My weight kept creeping up and I couldn’t understand why, my new habit was a secret from myself!!! I talked about my despair with my sister and then actually kept a note of what I was eating in a day. I was shocked!!! I think some of it was boredom and not used to being on my own, or just a strange feeling of my inner rebel thinking “it’s just me now, so I’ll do what I want when I want!!!” I would never of eaten all that in front of someone else!!!!
I do still find myself secret eating though!! I’ll serve dinner, wait for Chris to go in the lounge, then sometimes put more on my plate!!! Or I’ll pretend I’m being nice and wash up lol, so I can eat some of the leftovers!!!! I have been known to take photos of my food, then add more on, ha ha ha, the shame!!!!!!!!!
I need to address eating only till I’m full and letting my brain register I’m full!! I eat at the speed of light though!! I literally eat so fast I could of eaten my dinner and made another three course meal before you’ve finished yours!!! I find it so hard to waste food, but I need to realise I’m not a waste bin either!!!
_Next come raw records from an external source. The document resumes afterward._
-- ==== Sys2Proof/Config.lean ====
section
/-! DEFINITION. What an implementation of DPRB fixes (spec/00_scope.md R5) and the free values. The parameters that
are plain data are the structure `Params`; a state holds one `Params`, which no step changes, so that a claim about
every state is a claim about every choice of them. The parameter `poll_fn` is a function: it is either the
reference instance of spec/60_exceptions.md R197 or an unknown instance of which only the laws of R196 are known.
The opaque constants have no body: no proof can see their values. -/

namespace Sys2Proof

/-- R60: the five command ports. -/
inductive PortId where
  /-- Producer of FIFO 0. -/
  | p0
  /-- Consumer of FIFO 0. -/
  | c0
  /-- Producer of FIFO 1. -/
  | p1
  /-- Consumer of FIFO 1. -/
  | c1
  /-- Control. -/
  | k
  deriving DecidableEq, Repr, Inhabited

/-- One turn of one agent (R198): a port runs one whole command, a synchroniser takes one named step
(spec/45_cdc_sync.md), the sequencer takes its step; and the hardware reset of R220, which is no agent's step but
comes from outside. -/
inductive Move where
  | port (p : PortId)
  | launchPut (f : FifoId)
  | landPut (f : FifoId)
  | launchGet (f : FifoId)
  | landGet (f : FifoId)
  | fsm
  | hardReset
  deriving DecidableEq, Repr, Inhabited

/-- R5 `TRANSFER_MODE`: which commands the hardware-side agent uses (R203). No rule of DPRB depends on it. -/
inductive TransferMode where
  | interruptDriven
  | dmaBatched
  deriving DecidableEq, Repr, Inhabited

/-- R5 `link_assert_fn`: any function of `dtr` and `rts`, as its table of values. -/
structure LinkAssert where
  /-- The value at `dtr` = 0, `rts` = 0. -/
  neither : Bool
  /-- The value at `dtr` = 1, `rts` = 0. -/
  dtrOnly : Bool
  /-- The value at `dtr` = 0, `rts` = 1. -/
  rtsOnly : Bool
  /-- The value at `dtr` = 1, `rts` = 1. -/
  both : Bool
  deriving DecidableEq, Repr

/-- Which instance of `poll_fn` the implementation has (R5, R196, R197). -/
inductive PollChoice where
  /-- The reference instance of R197. -/
  | reference
  /-- An instance of which nothing is known but the laws of R196. -/
  | unknown
  deriving DecidableEq, Repr

/-- The parameters of R5 that are plain data. `DEPTH[f]` is a power of two from 1 to 65536, held as its logarithm. -/
structure Params where
  /-- Log2 of `DEPTH[0]`. -/
  depthLog0 : Fin 17
  /-- Log2 of `DEPTH[1]`. -/
  depthLog1 : Fin 17
  /-- `SYNC_EAGER`. -/
  syncEager : Bool
  /-- `RESUME_RESPECTS_LINK`. -/
  resumeRespectsLink : Bool
  /-- `link_assert_fn`. -/
  linkAssert : LinkAssert
  /-- `TRANSFER_MODE`. -/
  transferMode : TransferMode
  /-- `poll_fn`. -/
  poll : PollChoice
  deriving DecidableEq, Repr

/-- The values R5 and spec/95_test_vectors.md section 0 use where a vector says nothing else: DEPTH[0] = 8,
DEPTH[1] = 16, `SYNC_EAGER` and `RESUME_RESPECTS_LINK` false, `link_assert_fn` = `dtr OR rts`, the reference
`poll_fn`. DESIGN CHOICE: the parameters are OPEN, and a reset state needs one choice of them (log entry 2). -/
def Params.default : Params where
  depthLog0 := 3
  depthLog1 := 4
  syncEager := false
  resumeRespectsLink := false
  linkAssert := { neither := false, dtrOnly := true, rtsOnly := true, both := true }
  transferMode := .interruptDriven
  poll := .reference

/-- A function that satisfies the laws of R196 for a minimum tick of 1; it shows only that lawful instances exist. -/
def Config.lawfulFn (b : Word) : Word := if b ≤ 9600#32 then 2#32 else 1#32

theorem Config.lawfulFn_min : ∀ b, 1#32 ≤ Config.lawfulFn b := by
  intro b
  unfold Config.lawfulFn
  split <;> decide

theorem Config.lawfulFn_antitone : ∀ b₁ b₂ : Word, 0#32 < b₁ → b₁ ≤ b₂ → Config.lawfulFn b₂ ≤ Config.lawfulFn b₁ := by
  intro b₁ b₂ _ h
  unfold Config.lawfulFn
  by_cases h₂ : b₂ ≤ 9600#32
  · rw [if_pos h₂, if_pos (BitVec.le_trans h h₂)]
    decide
  · rw [if_neg h₂]
    split <;> decide

theorem Config.lawfulFn_strict : Config.lawfulFn 115200#32 < Config.lawfulFn 9600#32 := by decide

/-- An instance of `poll_fn` with its `MIN_TICK`, carrying the laws P2, P3 and P4 of R196 (P1, total and a function of
the baud rate alone, is its type). The default values are used only to show that the type has an element. -/
structure PollInstance where
  /-- `MIN_TICK` (R5). -/
  minTick : Word := 1#32
  /-- `poll_fn` (R5). -/
  fn : Word → Word := Config.lawfulFn
  /-- P2: never less than the minimum platform tick. -/
  ge_minTick : ∀ b, minTick ≤ fn b := by exact Config.lawfulFn_min
  /-- P3: does not increase with speed. -/
  antitone : ∀ b₁ b₂ : Word, 0#32 < b₁ → b₁ ≤ b₂ → fn b₂ ≤ fn b₁ := by exact Config.lawfulFn_antitone
  /-- P4: 9600 baud is polled strictly less often than 115200 baud. -/
  strict : fn 115200#32 < fn 9600#32 := by exact Config.lawfulFn_strict
  deriving Inhabited

/-- The unknown instance of `poll_fn` (R5 OPEN, R196): no body, so a proof can use its laws and nothing else. -/
opaque Config.unknownPoll : PollInstance

/-- FREE VALUE: the value an RDREG of a control register that nothing has written yet returns, a fresh draw each time
(R38, spec/93_implementation_defined.md U4); log entry 4. -/
opaque Config.freeWord : Nat → Word

/-- FREE VALUE: whose turn it is when the environment has fixed none (R198: the order is not fixed); log entry 3. -/
opaque Config.freeMove : Nat → Move

end Sys2Proof
end

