-- ==== Sys2Proof/Tests/Slice0.lean ====
section
/-! SUPPORT. The model's own tests: terms the well-formedness check refuses, words written out from the encoding tables
(spec/30_encoding.md R61 to R65), one-step tests with the results of spec/95_test_vectors.md, and for every statement that
has hypotheses one theorem `witness_<Name>` that shows states and operands meeting them, clause by clause. -/

namespace Sys2Proof.Tests

open Sys2Proof Sys2Proof.Machine

/-! ## Small states -/

/-- A constructed FIFO of capacity 8 (mask 7) with these indices, quiescent synchronisers and this storage. -/
def ring8 (put get : Index) (storage : Memory) : Fifo :=
  { Fifo.reset with
    valid := true, capacity := 8#17, mask := 7#16, storage := storage
    putIndex := put, putSeen := put, getIndex := get, getSeen := get }

/-- A constructed FIFO of capacity 16 (mask 15). -/
def ring16 (put get : Index) (storage : Memory) : Fifo :=
  { Fifo.reset with
    valid := true, capacity := 16#17, mask := 15#16, storage := storage
    putIndex := put, putSeen := put, getIndex := get, getSeen := get }

/-- 95_test_vectors.md section 0, the state "running, empty" with FIFO 0 replaced, at a port. -/
def running (p : PortId) (x : Fifo) : State :=
  { State.reset with
    fifo0 := x, fifo1 := ring16 0#16 0#16 []
    paused := false, uartUp := true, link := .active
    reqCfg := { baud := 115200#32, dataRaw := 8#8, parityRaw := 0#8, stopRaw := 0#8 }
    lineConfig := { baudRate := 115200#32, dataBits := .eight, stopBits := .one, parity := .none }
    cfgValid := true, pollInterval := 1388#32, reqWritten := true, pollWritten := true
    active := p }

/-- The state of E7: "a", CR, LF, "b" across the wrap. -/
def e7 : Fifo := ring8 2#16 6#16 [(0, 0x0A#8), (1, 0x62#8), (6, 0x61#8), (7, 0x0D#8)]

/-- The state of V43-1 after its PEEK_R, with the bytes of V43-2. -/
def v43r : Fifo :=
  { ring8 3#16 6#16 [(0, 0x43#8), (1, 0x44#8), (2, 0x45#8), (6, 0x41#8), (7, 0x42#8)] with
    rdLease := some { ptr := 6#16, run := 2#16 } }

/-- The state of V43-11 after its PEEK_W. -/
def v43w : Fifo := { ring8 5#16 0#16 [] with wrLease := some { ptr := 5#16, run := 2#16 } }

/-- The sequencer in a state other than REST, from "running, empty" after LINE_CODING 9600, 8, 0, 0. -/
def inSequence (fsm : FsmState) (up : Bool) : State :=
  { running .k (ring8 0#16 0#16 []) with
    fsm := fsm, paused := true, uartUp := up
    reqCfg := { baud := 9600#32, dataRaw := 8#8, parityRaw := 0#8, stopRaw := 0#8 } }

/-- The next state, if there is one. -/
def nextOf : Result → Option State
  | .next t => some t
  | .fault _ => none
  | .refused _ => none

/-- `rsp0`, `rsp1` and the payload out of the response at a port. -/
def answerAt (p : PortId) (r : Result) : Option (Word × Option Word × List Byte) :=
  match nextOf r with
  | none => none
  | some t => (t.port p).response.map fun a => (a.rsp0, a.rsp1, a.payload)

/-- The response and a FIFO's four index values and open windows after a command. -/
def fifoAfter (f : FifoId) (r : Result) : Option (Index × Index × Index × Index) :=
  (nextOf r).map fun t => ((t.fifo f).putIndex, (t.fifo f).getIndex, (t.fifo f).putSeen, (t.fifo f).getSeen)

/-- The fault a result is, if it is one. -/
def faultOf : Result → Option Fault
  | .next _ => none
  | .fault e => some e
  | .refused _ => none
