-- ==== Sys2Proof/Decode.lean ====
section
/-! DEFINITION. Words that spell commands. The table gives no row any bits: commands reach the block as packets, register
accesses and events, never as instruction words, so no word spells a command. -/

namespace Sys2Proof

/-- The command that a word spells: none, since no row of the table has an encoding. -/
def decodeTableWord (_nbits _w : Nat) : Option Instr := none

end Sys2Proof
end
Tonight I’ve eaten my dinner, my dessert, then went out to the kitchen “to tidy” and sneaked a few spoons of yogurt out the fridge!!! OMG thinking about it now its like a light bulb!!! I wouldn’t have a problem eating fruit, veg etc in front of Chris but I have this weird guilt association with too much yogurt! I know it’s free guys, but it’s still calories and I eat too much!!! I think normal people eat just one yogurt like my sister, so I feel bad if I eat more, so hide it!!! Isn’t it funny the habits we get!!! I’ve not been eating much yogurt for this reason and because I try and do eesp more. Today it was like my old triggers were back as I’d bought some. I couldn’t stop thinking about it being in the fridge!! With large pots I’m screwed!!! Once that lids off I have to eat it all!!!
It’s not a massive deal luckily for me, as sw is a very very generous eating plan, if I was on a actual diet I’d be way worse!!!! I’d rebel big time and eat utter rubbish!!!! If I didn’t eat healthily it would be worse too. It still needs sorting though.
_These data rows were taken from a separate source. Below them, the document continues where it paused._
-- ==== Sys2Proof/Machine/Flags.lean ====
section
/-! DEFINITION. The statuses of R386, which every command, entry and barrier reports. -/

namespace Sys2Proof.Machine.St

/-- Complete -/
def done : Nat := 0x0000
/-- Journalled, not final -/
def accepted : Nat := 0x0001
/-- Ended with part done: cancellation, release or warm reset -/
def partEnd : Nat := 0x0002
/-- Reserved field non-zero -/
def paramReserved : Nat := 0x0101
/-- Misaligned address, length or advance -/
def paramAlign : Nat := 0x0102
/-- Format or pairing not supported -/
def paramFormat : Nat := 0x0103
/-- Address in no mapped range or wrong unit -/
def paramTarget : Nat := 0x0104
/-- Field outside its range -/
def paramRange : Nat := 0x0105
/-- Sparse attribute, jig or mask error -/
def paramSparse : Nat := 0x0106
/-- Capture block error -/
def paramCapture : Nat := 0x0107
/-- Operand list or shape error -/
def paramShape : Nat := 0x0108
/-- Stride or overlap error -/
def paramStride : Nat := 0x0109
/-- Sharding or mapping error -/
def paramShard : Nat := 0x010A
/-- Loop code above 5 -/
def paramLoop : Nat := 0x010B
/-- Epilogue step error -/
def paramEpilogue : Nat := 0x010C
/-- E4 instruction not executed -/
def paramCompatInsn : Nat := 0x010D
/-- Woror version -/
def paramVersion : Nat := 0x010E
/-- Opcode unassigned -/
def paramOpcode : Nat := 0x010F
/-- Too many slots -/
def resSlotFit : Nat := 0x0201
/-- Scratchpad too small -/
def resSpadFit : Nat := 0x0202
/-- Scratch too small -/
def resSplitkScratch : Nat := 0x0203
/-- Memory configuration invalid -/
def resMemConfig : Nat := 0x0204
/-- Region, area or tag in use -/
def resRegionConflict : Nat := 0x0205
/-- Shadow full -/
def resStreamBusy : Nat := 0x0206
/-- Hayloft full -/
def resHayloftFull : Nat := 0x0207
/-- No gradient frames -/
def resWgbFrames : Nat := 0x0208
/-- No transfer slot -/
def resXferSlots : Nat := 0x0209
/-- Paddock held by another job -/
def resPaddockBusy : Nat := 0x020A
/-- Context queue full -/
def resQueueFull : Nat := 0x020B
/-- Journal slot not free; not journalled -/
def resJournalFull : Nat := 0x020C
/-- Bitmap pool full -/
def resBitmapPool : Nat := 0x020D
/-- Index beyond operand; operation completed -/
def sparseIndex : Nat := 0x0301
/-- Over-full group under ABORT -/
def sparseNmOverfull : Nat := 0x0302
/-- Tile header or directory error -/
def sparseHeader : Nat := 0x0303
/-- Popcount differs from `NNZ` -/
def sparseCount : Nat := 0x0304
/-- Coordinates not ascending -/
def sparseOrder : Nat := 0x0305
/-- Host transfer timed out -/
def dataHostTimeout : Nat := 0x0306
/-- Poisoned data consumed -/
def intPoison : Nat := 0x0401
/-- Gradient set lost -/
def intWgbLost : Nat := 0x0402
/-- Peer timeout -/
def intPeerLate : Nat := 0x0403
/-- Step attempt aborted by a peer -/
def intStepAbort : Nat := 0x0404
/-- Job does not exist -/
def stateNoJob : Nat := 0x0501
/-- Context does not exist or is not the job's -/
def stateNoContext : Nat := 0x0502
/-- Tile memory in use -/
def stateTileBusy : Nat := 0x0503
/-- Gradient frame or set mismatch -/
def stateWgbFrame : Nat := 0x0504
/-- Kind not allowed in the job's mode -/
def stateCompat : Nat := 0x0505
/-- A predecessor failed -/
def statePredFailed : Nat := 0x0506
/-- No unbound entry -/
def stateHayloftEmpty : Nat := 0x0507
/-- Entry tag mismatch -/
def stateHayloftTag : Nat := 0x0508
/-- Mapping epoch mismatch -/
def stateMapEpoch : Nat := 0x0509
/-- Collective differs between devices -/
def stateCollMismatch : Nat := 0x050A
/-- Sequence number overwritten in the ring -/
def stateSeqStale : Nat := 0x050B
/-- Job or context number in use -/
def stateExists : Nat := 0x050C
/-- Device fenced by a lapsed lease -/
def stateFenced : Nat := 0x050D
/-- Paddock cannot be removed -/
def statePaddockInUse : Nat := 0x050E
/-- Entry has no completion bitmap -/
def stateNoBitmap : Nat := 0x050F
/-- Range in use by a job, or work of the job in progress -/
def stateJobsActive : Nat := 0x0510
/-- Address outside the job's reach -/
def secWindow : Nat := 0x0601
/-- A signature did not verify -/
def secSignature : Nat := 0x0602
/-- Image older than the anti-rollback count -/
def secRollback : Nat := 0x0603

/-- The statuses that fail neither a barrier nor a commit (R266, R439). -/
def good (st : Nat) : Bool := st == done || st == sparseIndex

end Sys2Proof.Machine.St
end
In some cases it’s actually a really serious issue and some would go as far as to say it’s an eating disorder. I think for many these habits have nothing to do with food, it’s more about what’s going on in our heads. This form of secret eating can give you a buzz for five seconds, but then it’s usually followed by guilt! It’s about figuring out why you do it, if you do.
Most of us just need to stop worrying so much about what people might think. It’s easy to feel like everyone is watching and judging you, especially if you’re not happy with how you look and you’re eating chocolate or crisps. But you’re allowed to eat these things on sw, nothing is banned, food is there to enjoy. Do you enjoy it as much if you’re eating it in secret?!? Probably not.
If you are someone who eats secretly, hides wrappers, or waits until your partners, family, friends or colleagues are out before tucking into that second dinner try thinking twice before you do it next time. You may never have told anyone you do it and It may not be easy to stop. But remember this, on sw food is nothing to be ashamed of. If people don’t understand our plan, or why we can eat lots of lovely free foods, weighed and measured healthy extras and then enjoy our syns, teach them. Explain to them how it works, that way you shouldn’t feel bad about eating them through fear of being judged.
That’s my little bit of self disclosure for tonight.